/-- Strings, cartridges, domains, pegs and Sounding (R149, R175). -/
def viewLight (s : State) (k : Nat) : Option Nat :=
  let t := s.str (s.obj Obj.laneSelString)
  let line := s.obj Obj.laneSelLine
  let ln := tget {} line t.lanes
  let slot := s.obj Obj.harpSel
  let h := s.harp slot
  let hl := s.obj Obj.harpLineSel
  let g := (s.str (s.obj Obj.pegSelString)).peg (s.obj Obj.pegSelLine) (s.obj Obj.pegSelRing)
  let p := s.obj Obj.soundingPointSel
  let half := s.sounding.half
  if k = Obj.laneRxPower then some (wrapTo 64 ln.rx)
  else if k = Obj.laneEyeWidth then some ln.eye
  else if k = Obj.laneMargin then some (wrapTo 64 ln.margin)
  else if k = Obj.laneRole then some (laneRole t line)
  else if k = Obj.stringState then some t.state
  else if k = Obj.stringLatencyPs then some t.latency
  else if Obj.stringsInStateN ≤ k ∧ k < Obj.stringsInStateN + 7 then
    some ((List.range 1076).filter (fun n => (s.str n).state == k - Obj.stringsInStateN)).length
  else if k = Obj.harpRole then some h.role
  else if k = Obj.harpDomain then some ((fedBy s slot).getD 0xFF)
  else if k = Obj.harpSerial then some h.serial.toNat
  else if k = Obj.harpHours then some h.hours.toNat
  else if k = Obj.harpLinePower then some (wrapTo 64 (h.power.getD hl 0))
  else if k = Obj.harpLineOffset then some (wrapTo 64 (h.offset.getD hl 0))
  else if Obj.domainSourceD ≤ k ∧ k < Obj.domainSourceD + 8 then some (s.domain (k - Obj.domainSourceD)).source
  else if Obj.domainMarginD ≤ k ∧ k < Obj.domainMarginD + 8 then some (wrapTo 64 (s.domain (k - Obj.domainMarginD)).margin)
  else if Obj.handoverStateD ≤ k ∧ k < Obj.handoverStateD + 8 then some (handoverState (s.domain (k - Obj.handoverStateD)))
  else if Obj.domainFadeD ≤ k ∧ k < Obj.domainFadeD + 8 then some (wrapTo 64 (fadeRate (s.domain (k - Obj.domainFadeD))))
  else if Obj.domainTimeToHandoverD ≤ k ∧ k < Obj.domainTimeToHandoverD + 8 then some (fadeHours (s.domain (k - Obj.domainTimeToHandoverD)))
  else if k = Obj.pegState then some g.state
  else if k = Obj.pegHeaterCode then some g.heater.toNat
  else if k = Obj.pegDetuning then some (wrapTo 64 g.detuning)
  else if k = Obj.pegLastFretLine then some g.fret
  else if k = Obj.soundingState then some s.sounding.state
  else if k = Obj.soundingPointPower then some (wrapTo 64 (s.sounding.points.getD p 0))
  else if k = Obj.soundingPointFreq then
    some (wrapTo 64 (2298000 + 2000 * ((p / (half + 1) : Nat) : Int) + 10 * (2 * ((p % (half + 1) : Nat) : Int) - (half : Int))))
  else none

/-- Cores, Whippets, dies and arbiters (R80, R106, R124). -/
def viewDie (s : State) (k : Nat) : Option Nat :=
  if Obj.coreStateN ≤ k ∧ k < Obj.coreStateN + 64 then
    let n := k - Obj.coreStateN
    some (if unitFused s n then 5 else if unitDisabled s n then 4 else (s.core n).state)
  else if Obj.diePowerWN ≤ k ∧ k < Obj.diePowerWN + 16 then some (estimate (s.die (k - Obj.diePowerWN)))
  else if k = Obj.stealOrderMode then some (if historyMode s then 1 else 0)
  else if Obj.whippetQueueDepthN ≤ k ∧ k < Obj.whippetQueueDepthN + 16 then
    some (readyQueue s (64 + (k - Obj.whippetQueueDepthN))).length
  else if Obj.coreQueueDepthN ≤ k ∧ k < Obj.coreQueueDepthN + 64 then some (readyQueue s (k - Obj.coreQueueDepthN)).length
  else if Obj.sbStateN ≤ k ∧ k < Obj.sbStateN + 16 then some (s.die (k - Obj.sbStateN)).sb
  else if Obj.sbLockedMibN ≤ k ∧ k < Obj.sbLockedMibN + 16 then
    some (((s.die (k - Obj.sbLockedMibN)).parts.map (fun p => p.mib)).sum)
  else if Obj.reduceStageKibN ≤ k ∧ k < Obj.reduceStageKibN + 16 then some (s.die (k - Obj.reduceStageKibN)).stageKib
  else if Obj.sbLockedRunMibN ≤ k ∧ k < Obj.sbLockedRunMibN + 16 then
    let d := s.die (k - Obj.sbLockedRunMibN)
    let used := (d.parts.map (fun p => p.mib)).sum
    some (min (447 - used) (((lockedRuns d).map (fun (r : Nat × Nat) => r.2)).foldl max 0))
  else if k = Obj.arbCommitPending then some (maskOf (([0, 1, 2] : List Nat).filter (arbPending s)))
  else none

/-- DRAM, fabric, remote memory and the Retriever (R187, R222, R237, R238). -/
def viewFabric (s : State) (k : Nat) : Option Nat :=
  if k = Obj.dramPoolPages then some (goodPool s)
  else if k = Obj.dramFreePages then some (freePages s)
  else if Obj.stackStateK ≤ k ∧ k < Obj.stackStateK + 8 then some (tget 0 (k - Obj.stackStateK) s.dram.stackSt)
  else if Obj.stackTempK ≤ k ∧ k < Obj.stackTempK + 8 then some (wrapTo 64 (stackTemp s (k - Obj.stackTempK)))
  else if Obj.stackRefreshMsK ≤ k ∧ k < Obj.stackRefreshMsK + 8 then some (refreshMs s (k - Obj.stackRefreshMsK))
  else if Obj.stackSpareRowsK ≤ k ∧ k < Obj.stackSpareRowsK + 8 then some (tget 0 (k - Obj.stackSpareRowsK) s.dram.spareRows)
  else if k = Obj.nodeNumber then some s.fabric.node.toNat
  else if Obj.portStateP ≤ k ∧ k < Obj.portStateP + 16 then some (s.port (k - Obj.portStateP)).state
  else if Obj.portNeighbourP ≤ k ∧ k < Obj.portNeighbourP + 16 then some (s.port (k - Obj.portNeighbourP)).neighbour.toNat
  else if Obj.portLatencyPsP ≤ k ∧ k < Obj.portLatencyPsP + 16 then some (s.port (k - Obj.portLatencyPsP)).latency
  else if k = Obj.routeSetDigest then some (activeRouteDigest s)
  else if k = Obj.routeInactiveDigest then some (inactiveDigest s).toNat
  else if k = Obj.routeActiveEpoch then some s.fabric.epoch
  else if k = Obj.routeDrainPending then some (if s.fabric.drain then 1 else 0)
  else if k = Obj.routeCoordinator then some s.fabric.coord.toNat
  else if k = Obj.winEntriesFree then
    some (128 - (s.rmem.table.filter (fun (p : Nat × BitVec 256) => winValid p.2)).length)
  else if k = Obj.retrieverState then
    some (if !s.retr.enabled then 0 else if s.serve.links.getD 1 false then 1 else 2)
  else if Obj.retrieverSessionQ ≤ k ∧ k < Obj.retrieverSessionQ + 16 then
    some (tget {} (k - Obj.retrieverSessionQ) s.retr.sessions).state
  else none

/-- Serving and images (R255). -/
def viewServe (s : State) (k : Nat) : Option Nat :=
  let base := Obj.slotState + (k - Obj.slotState) % 0x1000
  let sl := (k - Obj.slotState) / 0x1000
  if k = Obj.contextsResident then some s.serve.ctxs.length
  else if k = Obj.streamsActive then some (activeCount s)
  else if k = Obj.prefillQueueTokens then some (queuedTokens s)
  else if k = Obj.storeFreeMib then some s.images.freeMib
  else if k = Obj.storeCount then some s.images.store.length
  else if k < Obj.slotState ∨ 16 ≤ sl then none
  else if base = Obj.slotState then some (s.imgSlot sl).state
  else if base = Obj.slotLastResult then some (s.imgSlot sl).last.toNat
  else if base = Obj.slotPrefillNs then
    some (match imageOf s sl with
      | some im => prefillTime s im sl 1
      | none => 0)
  else none

/-- Check-value units, self-test, test mode, the Beagle and the log (R352, R372, R373). -/
def viewTest (s : State) (k : Nat) : Option Nat :=
  if k = Obj.cvuWhippetUnits then some ((List.range 256).filter (fun w => !unitDisabled s (64 + w) && !unitFused s (64 + w))).length
  else if Obj.cvuHubOwnerN ≤ k ∧ k < Obj.cvuHubOwnerN + 8 then some (s.cvu (256 + (k - Obj.cvuHubOwnerN))).owner
  else if k = Obj.testModeState then some (if s.test.unlocked then 1 else 0)
  else if k = Obj.testModeRemainingS then some (testRemaining s)
  else if k = Obj.sfiActiveStrings then some (injecting s)
  else if k = Obj.katPending then some s.kat.queue.length
  else if k = Obj.beagleState then some s.beagle.state
  else if k = Obj.beagleRecords then some s.beagle.buffer.length
  else if k = Obj.logOldest then some (logOldest s)
  else if k = Obj.logNewest then some (logNewest s)
  else none

/-- The Metering Pod, as the controller passes it through (R322). -/
def viewPod (s : State) (k : Nat) : Option Nat :=
  let p := s.pod
  if k = Obj.sealState then some p.sealSt
  else if k = Obj.energyTotalMwh then some (p.total / 1000)
  else if k = Obj.podUtcNs then some p.clock
  else if k = Obj.clockAdjust24hUs then some (adjusted p / 1000)
  else if k = Obj.backupSource then some p.supply
  else if k = Obj.calRun then some p.calRun
  else if k = Obj.recordLatest then some (((p.archive.getLast?).map (·.number)).getD 0)
  else if k = Obj.recordOldest then some (((p.archive.head?).map (·.number)).getD 0)
  else if k = Obj.tallySeqLast then some ((p.seqLast.map (·.toNat)).getD 0)
  else none

/-- What an object of integer type reads as where it reports state. -/
def viewNat (s : State) (k : Nat) : Option Nat :=
  match k / 0x10000 with
  | 0x10 => viewIdentity s k
  | 0x11 => viewIdentity s k
  | 0x12 => viewDevice s k
  | 0x13 => viewDevice s k
  | 0x30 => viewDevice s k
  | 0x20 => viewPower s k
  | 0x21 => viewPower s k
  | 0x60 => viewPower s k
  | 0x61 => viewPower s k
  | 0x22 => viewTime s k
  | 0x23 => viewTime s k
  | 0x24 => viewLight s k
  | 0x25 => viewLight s k
  | 0x26 => viewDie s k
  | 0x27 => viewDie s k
  | 0x28 => viewDie s k
  | 0x29 => viewFabric s k
  | 0x2A => viewFabric s k
  | 0x2B => viewFabric s k
  | 0x2C => viewFabric s k
  | 0x2D => viewServe s k
  | 0x40 => viewServe s k
  | 0x41 => viewServe s k
  | 0x2E => viewTest s k
  | 0x2F => viewTest s k
  | 0x70 => viewTest s k
  | 0x90 => viewPod s k
  | _ => none

/-- Characters as bytes of UTF-8. -/
def asciiBytes (s : String) : Bytes := s.toList.map (fun c => BitVec.ofNat 8 c.toNat)

/-- The archive as bytes, and its index: number, start and archive offset of each record (R314, R322). -/
def archiveIndex (s : State) : List PodRecord → Nat → Bytes
  | [], _ => []
  | r :: rest, off =>
    leBytes 4 r.number ++ leBytes 8 r.start ++ leBytes 4 off ++ archiveIndex s rest (off + (recordBytes s r).length)

/-- What an object of DOMAIN or VISIBLE_STRING type reads as. -/
def viewBytes (s : State) (k : Nat) : Bytes :=
  let slot := (k - Obj.slotDigest) / 0x1000
  if k = Obj.vendorName then asciiBytes "Grenvos"
  else if k = Obj.partNumber then asciiBytes (if s.obj Obj.fusedCoreMask = 0 then "PZL-1680" else "PZL-1660")
  else if k = Obj.ensRecord then bvBytes s.ens.own
  else if k = Obj.storeDigest then fitBytes 32 (((s.images.store[s.obj Obj.storeSel]?).map (·.digest)).getD [])
  else if k = Obj.meterFwDigest then fitBytes 32 s.pod.fwDigest
  else if k = Obj.podPublicKey then fitBytes 32 (s.objB k)
  else if k = Obj.meterIndex then archiveIndex s s.pod.archive 0
  else if k = Obj.meterArchive then s.pod.archive.flatMap (recordBytes s)
  else if k = Obj.beagleBuffer then s.beagle.buffer.flatMap traceBytes
  else if k = Obj.logEntry then ((logSelected s).map logBytes).getD []
  else if Obj.winEntryN ≤ k ∧ k < Obj.winEntryN + 128 ∧ (tfind (k - Obj.winEntryN) s.rmem.loader).isSome then
    bvBytes (tget 0 (k - Obj.winEntryN) s.rmem.table)
  else if k = Obj.slotDigest + 0x1000 * slot ∧ slot < 16 then
    (if 2 ≤ (s.imgSlot slot).state then fitBytes 32 (s.imgSlot slot).digest else List.replicate 32 0)
  else
    match objRow k with
    | some r => if (s.objB k).isEmpty ∧ r.len ≠ 0 ∧ k ≠ Obj.ensMemberTable then List.replicate r.len 0 else s.objB k
    | none => s.objB k

/-- The value of an object as a READ or a NOTIFY carries it (R277, R281). -/
def objValue (s : State) (k : Nat) : Bytes :=
  match objRow k with
  | none => []
  | some r =>
    if byteType r.ty then viewBytes s k
    else leBytes r.len ((viewNat s k).getD (if measuredKeys.contains k then s.freeWord.toNat else s.obj k))

end Sys2Proof.Machine
end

■ **BRIEF**
Each line in the records that carries "filter" must be copied out.

■ **RESPONSE TO THE TASK**
    some ((List.range 1076).filter (fun n => (s.str n).state == k - Obj.stringsInStateN)).length
  else if k = Obj.arbCommitPending then some (maskOf (([0, 1, 2] : List Nat).filter (arbPending s)))
    some (128 - (s.rmem.table.filter (fun (p : Nat × BitVec 256) => winValid p.2)).length)
  if k = Obj.cvuWhippetUnits then some ((List.range 256).filter (fun w => !unitDisabled s (64 + w) && !unitFused s (64 + w))).length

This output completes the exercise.